/-- V41: an illegal `KCHAR` outside an ingest is `ILL` only; a legal one is `SQE` only, its character not looked at. -/
theorem test_v41_priority :
    statusAfter 0x110000000000000141#72 State.reset = some 0x80#8 ∧
      statusAfter 0x110000000000000031#72 State.reset = some 0x40#8 := by decide

/-! ## One step of each command -/

/-- P5 word 1: `CLR` clears the sticky flags. -/
theorem test_clr_clears_sqe :
    after .clr { loaded with status := { loaded.status with sqe := true, ill := true }, rdata := 0xAB#8 } id =
      some State.reset := by decide +kernel

/-- R104's example: from status 0x0F, `KINIT` gives status 0x12 and keeps the counter. -/
theorem test_kinit_keeps_the_counter :
    after .kinit { loaded with status := { loaded.status with dv := true, ov := true } }
      (fun t => (portStatus t, t.ctr, t.kblk)) = some (0x12#8, 1#64, Vector.replicate 64 0#8) := by decide

/-- V11: `KCHAR 'M'` gives `ACC = 00C`, `NB = 5`, no byte; then `KCHAR 'Z'` pushes 0x66 and leaves `ACC = 001`,
`NB = 2`. V12: an invalid character sets `ISF` only. -/
theorem test_kchar_symbols_and_invalid :
    let second := { ingest with acc := 0x00C#12, nb := 5#4, kne := true }
    after (.kchar 0x4D#8) ingest (fun t => (t.acc, t.nb, t.kfill, t.kne)) = some (0x00C#12, 5#4, 0#7, true) ∧
      after (.kchar 0x5A#8) second (fun t => (t.acc, t.nb, t.kblk[0], t.kfill, t.klen)) =
        some (0x001#12, 2#4, 0x66#8, 1#7, 1#64) ∧
      after (.kchar 0x31#8) second (fun t => (portStatus t, t.acc, t.nb)) = some (0x30#8, 0x00C#12, 5#4) := by decide

/-- V22, `L = 65`: the 65th byte compresses the 64 bytes `aa` into `H`. -/
theorem test_kchar_65th_byte :
    after (.kchar 0x4B#8)
      { ingest with
        acc := 0x005#12, nb := 3#4, kne := true, kblk := Vector.replicate 64 0xAA#8, kfill := 64#7, klen := 64#64 }
      (fun t => (t.h, t.kfill, t.klong, t.kblk[0])) =
      some (#v[0xf90ba1b5#32, 0x0ff0aea0#32, 0x54242251#32, 0x212cdd93#32, 0xf4a4efd5#32], 1#7, true, 0xAA#8) := by
  decide +kernel

/-- V10, `"MY"`: the key is ready, the partial group dropped. -/
theorem test_kend_key_ready :
    after .kend { ingest with nb := 2#4, acc := 1#12, kne := true, kfill := 1#7, klen := 1#64 }
      (fun t => (portStatus t, t.acc, t.nb, t.kfill, t.klen)) = some (0x01#8, 0#12, 0#4, 0#7, 1#64) := by decide

/-- V22, `L = 65`: `KEND` completes the hash of 65 bytes `aa`; shown is K0[0..3]. -/
theorem test_kend_long_key :
    after .kend
      { ingest with
        kne := true, kblk := blockOf [0xAA#8], kfill := 1#7, klen := 65#64, klong := true
        h := #v[0xf90ba1b5#32, 0x0ff0aea0#32, 0x54242251#32, 0x212cdd93#32, 0xf4a4efd5#32] }
      (fun t => (t.kblk.toList.take 4, t.kblk[20], t.h, portStatus t)) =
      some ([0x0b#8, 0x53#8, 0x1d#8, 0x74#8], 0x00#8, Vector.replicate 5 0#32, 0x01#8) := by decide +kernel

/-- V15: the time is unsigned, and `TLOAD` divides by 30. -/
theorem test_tload_table :
    [29#64, 30#64, 7680#64, 0x8000000000000000#64, 0xFFFFFFFFFFFFFFFF#64].map
      (fun x => after (.tload x) State.reset State.ctr) =
      [some 0#64, some 1#64, some 256#64, some 0x0444444444444444#64, some 0x0888888888888888#64] := by decide

/-- V16: a counter load makes the digest and the code stale, bit for bit. -/
theorem test_tload_invalidates :
    after (.tload 59#64) { (withDigest v1Digest) with status := { loaded.status with dv := true, ov := true } }
      (fun t => (portStatus t, t.digest, t.ctr)) = some (0x03#8, Vector.replicate 20 0#8, 1#64) := by decide

/-- V15: `CLOAD` stores the counter; `MSG` is big-endian. -/
theorem test_cload_msg :
    after (.cload 0x0123456789ABCDEF#64) State.reset (fun t => ((msgOf t).toList, portStatus t)) =
      some ([0x01#8, 0x23#8, 0x45#8, 0x67#8, 0x89#8, 0xab#8, 0xcd#8, 0xef#8], 0x02#8) := by decide
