-- ==== Sys2Proof/Certificates/Slice0/Obligations.lean ====
section
/-! DEFINITION. The statements for the provers. First what they are stated in: the spec's own formulas, written in exact
arithmetic and in lookups, apart from the definitions the machine runs on. -/

open Sys2Proof Sys2Proof.Machine

namespace Sys2Proof.Spec

/-! ## Bits and bytes -/

/-- The message of a payload as a sum (20_memory.md R53). -/
def messageNat (p : Vector Byte 8) : Nat :=
  p[0].toNat + p[1].toNat * 2 ^ 8 + p[2].toNat * 2 ^ 16 + p[3].toNat * 2 ^ 24 + p[4].toNat * 2 ^ 32 +
    p[5].toNat * 2 ^ 40 + p[6].toNat * 2 ^ 48 + p[7].toNat * 2 ^ 56

/-- The reversal of the low `n` bytes of a number: the byte of weight `2^(8j)` goes to weight `2^(8(n-1-j))`
(41_decode.md R128). -/
def revBytes : Nat → Nat → Nat
  | 0, _ => 0
  | n + 1, v => (v % 256) * 2 ^ (8 * n) + revBytes n (v / 256)

/-- The value DECODE gives an analog signal (41_decode.md R126, R127): `div` and `mod`, then the eight-byte reversal and
`div`. -/
def analogNat (m a s : Nat) (inverted : Bool) : Nat :=
  if inverted then revBytes 8 (m / 2 ^ a % 2 ^ s) / 2 ^ (64 - s) else m / 2 ^ a % 2 ^ s

/-- The value DECODE gives a digital signal (41_decode.md R125). -/
def digitalBit (m a : Nat) : Bool := decide (m / 2 ^ a % 2 = 1)

/-- The number in `n` bytes of field memory, the one at `addr` least significant (00_scope.md R14). -/
def bytesNat (m : Memory) (addr : Nat) : Nat → Nat
  | 0 => 0
  | n + 1 => (m.read addr).toNat + 256 * bytesNat m (addr + 1) n

/-! ## Digits -/

/-- The character of a hexadecimal digit, in upper case where the flag says so. -/
def hexChar (d : Fin 16 × Bool) : Char :=
  (if d.2 then "0123456789ABCDEF".toList else "0123456789abcdef".toList).getD d.1.val '0'

/-- The number that digits of a base spell, the first most significant. -/
def numberOf (base : Nat) (ds : List Nat) : Nat := ds.foldl (fun acc d => acc * base + d) 0

/-! ## Source objects -/

/-- An optional member gives a value: its own, or the default where it is absent. -/
abbrev MemberOr {α : Type} (dflt : α) (m : Member α) (v : α) : Prop := m = .given v ∨ (m = .absent ∧ v = dflt)

/-- `IN/OUT Frame` gives a direction (30_encoding.md R77). -/
abbrev DirResolves (m : Member Text) (d : Dir) : Prop :=
  m = .given (match d with | .input => ['I', 'N'] | .output => ['O', 'U', 'T'])

/-- `Sync Frame` gives a partner (30_encoding.md R78): none where it is absent or the string `none`. -/
abbrev PartnerResolves (m : Member Text) (p : Option Text) : Prop :=
  match p with
  | none => m = .absent ∨ m = .given ['n', 'o', 'n', 'e']
  | some n => m = .given n ∧ n ≠ ['n', 'o', 'n', 'e']

/-- An analog entry gives a descriptor (30_encoding.md R74): integers that are not negative, `Byte Inverted` false where it is
absent. -/
abbrev AnalogResolves (o : AnalogObj) (d : AnalogDesc) : Prop :=
  o.name = .given d.name ∧ o.startBit = .given (d.startBit : Int) ∧ o.bitSize = .given (d.size : Int) ∧
    MemberOr false o.byteInverted d.inverted

/-- A digital entry gives a descriptor (30_encoding.md R75). -/
abbrev DigitalResolves (o : DigitalObj) (d : DigitalDesc) : Prop :=
  o.name = .given d.name ∧ o.startBit = .given (d.startBit : Int)

/-- `ID` gives an identifier (30_encoding.md R76). -/
abbrev IdResolves (m : Member Text) (w : Word) : Prop := ∃ t, m = .given t ∧ readId t = some w

/-- A frame object gives a descriptor (40_load.md R103, 30_encoding.md R73): `Extended ID` false where it is absent, an absent
array empty, the entries in source order. -/
abbrev FrameResolves (o : FrameObj) (d : FrameDesc) : Prop :=
  o.name = .given d.name ∧ IdResolves o.id d.busId ∧ MemberOr false o.extendedId d.extended ∧
    DirResolves o.inOut d.direction ∧ PartnerResolves o.syncFrame d.syncPartner ∧
    ∃ as gs, MemberOr [] o.analog as ∧ MemberOr [] o.digital gs ∧ List.Forall₂ AnalogResolves as d.analog ∧
      List.Forall₂ DigitalResolves gs d.digital

/-- An init object gives a descriptor (30_encoding.md R79, R80). -/
abbrev InitResolves (o : InitObj) (d : InitDesc) : Prop :=
  o.canBus = .given d.canBus ∧ IdResolves o.id d.busId ∧
    ∃ ls, o.data = .given ls ∧ List.Forall₂ (fun l b => readByte l = some b) ls d.data

/-- A frame object gives what BLOAD reads of it (43_binder.md R160; log 14): the name of an outbound frame only, and of a
signal entry its name only. -/
abbrev RouteResolves (o : FrameObj) (d : RouteDesc) : Prop :=
  (match d.route with
    | .inbound => DirResolves o.inOut .input
    | .outbound n => DirResolves o.inOut .output ∧ o.name = .given n) ∧
    ∃ as gs, MemberOr [] o.analog as ∧ MemberOr [] o.digital gs ∧
      List.Forall₂ (fun (e : AnalogObj) n => e.name = .given n) as d.analog ∧
      List.Forall₂ (fun (e : DigitalObj) n => e.name = .given n) gs d.digital

/-- The source of one bus gives what BLOAD reads of it. -/
abbrev BusResolves (p : Int × List FrameObj) (q : Int × List RouteDesc) : Prop :=
  p.1 = q.1 ∧ List.Forall₂ RouteResolves p.2 q.2

/-! ## Frame objects -/

/-- The bits a frame object's entries claim, as pairs of start and number, analog list first (40_load.md R104). -/
def claims (d : FrameDesc) : List (Nat × Nat) :=
  d.analog.map (fun a => (a.startBit, a.size)) ++ d.digital.map (fun g => (g.startBit, 1))

/-- A claim holds a bit. -/
abbrev ClaimsBit (r : Nat × Nat) (k : Nat) : Prop := r.1 ≤ k ∧ k < r.1 + r.2

/-- No bit is claimed by two entries. -/
def NoBitTwice (rs : List (Nat × Nat)) : Prop := rs.Pairwise fun a b => ∀ k, ¬ (ClaimsBit a k ∧ ClaimsBit b k)

/-- No claimed bit is above 63. -/
def Below64 (rs : List (Nat × Nat)) : Prop := ∀ r ∈ rs, ∀ k, ClaimsBit r k → k ≤ 63

/-- The highest claimed bit, 0 where there is none (10_state.md R27). -/
def highest (rs : List (Nat × Nat)) : Nat := (rs.map fun r => r.1 + r.2 - 1).foldr max 0

/-- A well-formed frame object (40_load.md R102, 30_encoding.md R76, R78), the conditions that need no table. -/
abbrev GoodFrame (c : Config) (d : FrameDesc) : Prop :=
  (∀ a ∈ d.analog, 1 ≤ a.size) ∧ (d.analog.map AnalogDesc.name ++ d.digital.map DigitalDesc.name).Nodup ∧
    d.busId.toNat < 2 ^ c.idW ∧ d.syncPartner ≠ some ['n', 'o', 'n', 'e']

/-- The errors among the results of LOAD, in order (40_load.md R108, 60_exceptions.md R191). -/
def errorsOf (rs : List LoadResult) : List Report :=
  rs.filterMap fun r => match r with | .ok => none | .error e => some e

/-- The handle under which a frame object is loaded (40_load.md R109). -/
def handleOf (bus : Int) (d : FrameDesc) : Handle :=
  match d.direction with
  | .input => { bus := bus, key := .inbound d.busId }
  | .output => { bus := bus, key := .outbound d.name }

/-- The entry a frame object is loaded as (40_load.md R109). -/
def entryOf (d : FrameDesc) : FrameEntry :=
  { name := d.name, busId := d.busId, extended := d.extended, syncPartner := d.syncPartner,
    byteLength := highest (claims d) / 8 + 1, direction := d.direction,
    an := d.analog.map fun a => ⟨a.name, a.startBit, a.size, a.inverted, 0⟩,
    dg := d.digital.map fun g => ⟨g.name, g.startBit, false⟩ }

/-! ## What stays -/

/-- The codec's tables and lists and the parameters stay as they are. -/
def KeepsCodecs (s t : State) : Prop := t.codecs = s.codecs ∧ t.cfg = s.cfg ∧ t.pending = s.pending

/-- The binder and the field memory, the parameters and the inputs to come stay as they are. -/
def KeepsBinder (s t : State) : Prop :=
  t.binder = s.binder ∧ t.fieldMem = s.fieldMem ∧ t.cfg = s.cfg ∧ t.pending = s.pending

/-- Every initialisation list stays as it is. -/
def KeepsInitLists (s t : State) : Prop :=
  ∀ b, (t.codec? b).map Codec.initList = (s.codec? b).map Codec.initList

/-! ## The binder -/

/-- The pairs of signal name and direction of the sources (43_binder.md R160). -/
def dirs (srcs : List (Int × List RouteDesc)) : List (Text × Dir) :=
  srcs.flatMap fun p => p.2.flatMap fun d =>
    (d.analog ++ d.digital).map fun n => (n, match d.route with | .inbound => Dir.input | .outbound _ => Dir.output)

/-- The pairs of outbound frame name and bus of the sources (43_binder.md R160). -/
def routes (srcs : List (Int × List RouteDesc)) : List (Text × Int) :=
  srcs.flatMap fun p => p.2.flatMap fun d => match d.route with | .inbound => [] | .outbound n => [(n, p.1)]

/-- No name has two values, among the pairs or against the table (43_binder.md R162). -/
def Agrees {V : Type} (m : FMap Text V) (l : List (Text × V)) : Prop :=
  (∀ p ∈ l, ∀ q ∈ l, p.1 = q.1 → p.2 = q.2) ∧ ∀ p ∈ l, ∀ v, m.get? p.1 = some v → v = p.2

/-- A leaf's name is in the direction registry. -/
abbrev Known (s : State) (l : Leaf) : Prop := s.binder.dirReg.get? l.name ≠ none

/-- `FIELD_MEM` has a byte at an address: one of its address type, in the range of its base and size (00_scope.md R10). -/
def HasByte (c : Config) (a : Nat) : Prop :=
  (∀ w, c.addrType = .bits w → a < 2 ^ w) ∧ c.fieldMemBase ≤ a ∧ a < c.fieldMemBase + c.fieldMemSize

/-- `FIELD_MEM` has the `n` bytes from an address on. -/
def HasBytes (c : Config) (addr n : Nat) : Prop := ∀ k, k < n → HasByte c (addr + k)

/-- Leaf tuples with their kind's width (10_state.md R35), in the field memory. REGISTER does not ask for it (log 12). -/
abbrev GoodLeaves (c : Config) (ls : List Leaf) : Prop := ∀ l ∈ ls, l.bytes = l.kind.bytes ∧ HasBytes c l.addr l.bytes

/-- Every bound field has its kind's width and lies in the field memory. -/
abbrev FieldsInMemory (s : State) : Prop :=
  ∀ n bd, (s.binder.inBind.get? n = some bd ∨ s.binder.outBind.get? n = some bd) →
    bd.bytes = bd.kind.bytes ∧ HasBytes s.cfg bd.addr bd.bytes

/-- The known leaves' names are bound nowhere yet and occur once. -/
abbrev FreshLeaves (s : State) (ls : List Leaf) : Prop :=
  (∀ l ∈ ls, Known s l → s.binder.inBind.get? l.name = none ∧ s.binder.outBind.get? l.name = none) ∧
    ls.Pairwise fun a b => Known s a → a.name ≠ b.name

/-- `Apply` of a view writes `n` bytes of `x` at `addr` (43_binder.md R176). -/
def Writes (b : FMap Text Binding) (v : View) (addr n : Nat) (x : Word) : Prop :=
  (∃ g ∈ v.analog, ∃ bd, b.get? g.name = some bd ∧ addr = bd.addr ∧ n = (g.size + 7) / 8 ∧ x = g.value) ∨
    ∃ g ∈ v.digital, ∃ bd, b.get? g.name = some bd ∧ addr = bd.addr ∧ n = 1 ∧ x = if g.value then 1 else 0

/-- `Apply` of a view does not write the byte at `a`. -/
def Spares (b : FMap Text Binding) (v : View) (a : Nat) : Prop :=
  ∀ addr n x, Writes b v addr n x → a < addr ∨ addr + n ≤ a

/-- Every copy of a view stays in the field memory: its bytes exist (00_scope.md R10; log 13). The same bytes are read where the
view is read back (43_binder.md R181). -/
def InMemory (c : Config) (b : FMap Text Binding) (v : View) : Prop :=
  ∀ addr n x, Writes b v addr n x → HasBytes c addr n

/-- The fault of a view's copy that leaves the field memory. -/
def LeavesMemory (c : Config) (b : FMap Text Binding) (v : View) (r : Fault) : Prop :=
  ∃ addr n x, Writes b v addr n x ∧ ¬ HasBytes c addr n ∧ r = .noSuchFieldAddress addr

/-- No copy of a view is wider than its field (43_binder.md R179). -/
def Narrow (b : FMap Text Binding) (v : View) : Prop :=
  ∀ g ∈ v.analog, ∀ bd, b.get? g.name = some bd → (g.size + 7) / 8 ≤ bd.bytes

/-- The `MappingMiss` events of a view, in order (43_binder.md R177). -/
def misses (b : FMap Text Binding) (v : View) : List Report :=
  ((v.analog.map AnalogView.name ++ v.digital.map DigitalView.name).filter fun n => (b.get? n).isNone).map .mappingMiss

/-- Bytes written by a view, each in a range no other write of the view meets. -/
def WrittenApart (b : FMap Text Binding) (v : View) (m : Memory) : Prop :=
  ∀ addr n x, Writes b v addr n x → n ≤ 8 →
    (∀ addr' n' x', Writes b v addr' n' x' → (addr', n', x') ≠ (addr, n, x) → addr' + n' ≤ addr ∨ addr + n ≤ addr') →
    ∀ k, k < n → m.read (addr + k) = BitVec.ofNat 8 (x.toNat / 2 ^ (8 * k))

/-- A buffered or live frame's view holds this frame entry's signals (43_binder.md R171). -/
def viewOf (f : FrameEntry) : View :=
  { analog := f.an.map fun g => ⟨g.name, g.size, g.value⟩, digital := f.dg.map fun g => ⟨g.name, g.value⟩ }

/-! ## Kinds of operations -/

/-- The codec a codec operation is on. -/
def codecOf : Instr → Option Int
  | .load bus _ => some bus
  | .loadInit bus _ => some bus
  | .initFrames bus => some bus
  | .decode bus _ => some bus
  | .getTx bus _ => some bus
  | .encode bus _ => some bus
  | .bload _ => none
  | .register _ => none
  | .xcheck => none
  | .mapIn _ => none
  | .mapOut _ => none
  | .route => none

/-- The load-phase operations (60_exceptions.md R204). -/
def isLoadOp : Instr → Bool
  | .load _ _ => true
  | .loadInit _ _ => true
  | .bload _ => true
  | .register _ => true
  | _ => false

/-- The run-phase operations (60_exceptions.md R204). -/
def isRunOp : Instr → Bool
  | .decode _ _ => true
  | .getTx _ _ => true
  | .encode _ _ => true
  | .mapIn _ => true
  | .mapOut _ => true
  | _ => false

/-- An inverted signal of a width that is not a multiple of 8 loses bits (41_decode.md R128); every other representable
value travels exactly. -/
abbrev Exact (g : AnalogSig) : Prop := g.value.toNat < 2 ^ g.size ∧ (g.inverted = true → g.size % 8 = 0)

######

■ EXERCISE
Check every line of the entries above, and copy those that carry the string "highest".

■ YOUR SOLUTION
/-- The highest claimed bit, 0 where there is none (10_state.md R27). -/
def highest (rs : List (Nat × Nat)) : Nat := (rs.map fun r => r.1 + r.2 - 1).foldr max 0
    byteLength := highest (claims d) / 8 + 1, direction := d.direction,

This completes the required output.